• How do you persist state of Sagas?


    Just a quick question on saga persistence - how do you persist saga state and dispatch messages while avoiding transactions and 2PC? 

    Long story: I'm trying to reason out the logic behind sagas, in order to understand everything better (and map concepts back to the reactive programming) 

    Basically a saga is an entity, that is used to coordinate some long- running process. It can subscribe to events (UserAccountCreated), keep track of time (i.e.: user should activate his account within 24 hours) and send commands (CancelUserRegistration). 

    Additionally, since saga is an entity and could be addressed in the scalable world, we can send command directly to the saga (StopRegistrationProcess). Sagas can be modeled and perceived as finite state machines. So far - so good and rather straightforward. 

    However just a quick question: how do you persist saga state and send messages out of it? 

    Logically, in order to avoid 2PC and transactions you would need to join state transition and publication in one atomic operation (just like with the aggregate roots and event sourcing) and reuse message dispatching mechanism that catches up with the history (append-only persistence scales much better anyway) 

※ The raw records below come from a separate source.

-- ==== Sys2Proof/Machine/Operands.lean ====
section
/-! DEFINITION. The operand forms: the one addressing mode of LW and SW, and the next-pc forms of the pc sequencer. -/

namespace Sys2Proof.Machine

/-- Base plus signed displacement, modulo 2^32; the ALU's ADD computes it (spec/20_memory.md R45, spec/00_scope.md R9). -/
def effectiveAddress (s : State) (rs1 : RegId) (imm : Word) : Word := alu .add (s.reg rs1) imm

/-- The sequential next pc, and the link value of JALR and JAL (spec/10_state.md R28, R29). -/
def State.pcNext (s : State) : Word := s.pc + 4#32

/-- The pc-relative target of BEQ, BNE and JAL (R28, R29, R101). -/
def pcRelative (s : State) (imm : Word) : Word := s.pc + imm

/-- JALR's target; its bit 0 is kept (spec/41_i_type.md R93). -/
def registerTarget (s : State) (rs1 : RegId) (imm : Word) : Word := alu .add (s.reg rs1) imm

/-- Complete with the sequential next pc. -/
def State.advance (s : State) : State := s.setPc s.pcNext

end Sys2Proof.Machine
end

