-- ==== Sys2Proof/Machine/Flags.lean ====
section
/-! DEFINITION. The branch comparator and the block's only flag, the halt flag, which exists within one step only
(spec/43_b_type.md R95, R96, spec/10_state.md R31). -/

namespace Sys2Proof.Machine

/-- The comparator's answer; `halt` is the raised halt flag (spec/00_scope.md R11). -/
inductive Comparison where
  | notTaken
  | taken
  | halt
deriving DecidableEq, Repr

/-- The two executable branches, funct3 000 and 001 (R95). -/
inductive BranchOp where
  | beq
  | bne
deriving DecidableEq, Repr

/-- The branch comparator: it compares values, and only BEQ with equal values and immediate 0 raises the halt flag (R95). -/
def branchCompare (op : BranchOp) (a b imm : Word) : Comparison :=
  match op with
  | .beq => if a = b ∧ imm = 0#32 then .halt else if a = b then .taken else .notTaken
  | .bne => if a ≠ b then .taken else .notTaken

/-- The pc and the run state that follow a comparison (R28, R96, R97, R98). -/
def State.branch (s : State) (c : Comparison) (imm : Word) : State :=
  match c with
  | .notTaken => s.advance
  | .taken => s.setPc (pcRelative s imm)
  | .halt => s.advance.setRun .halted

end Sys2Proof.Machine
end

    This feels like more sensible and simple operation, than introducing relational DBs or any kind of transactions into the system. However, as I recall, I've never heard of using event sourcing for the saga state persistence. Is there a reason for this? How do you implement your sagas and persist their state? 

    All feedback would be appreciated! 

    Best regards, 
    Rinat Abdullin

    Rinat, 

    There are a few options two avoid 2PC.  One of the easiest ways is to simply have the saga entity store a list of all command IDs internally.  Rarely will you have sagas that exist beyond even several dozen commands/events.  That being the case, you can effectively treat the saga as a kind of aggregate root using event sourcing. (More on this in a minute.) 

    By storing the command IDs internal to the saga, you can avoid 2PC by having two completely separate transactions--an outer as well as an inner transaction.  The inner transaction is related to committing the saga "aggregate" to the event store.  The outer transaction is related to removing the message from the message queue.  If the message queue doesn't support TransactionScope, it's not a big deal--it will attempt to deliver the message at least once and you can easily detect it as a duplicate and drop it because it's already been handled. 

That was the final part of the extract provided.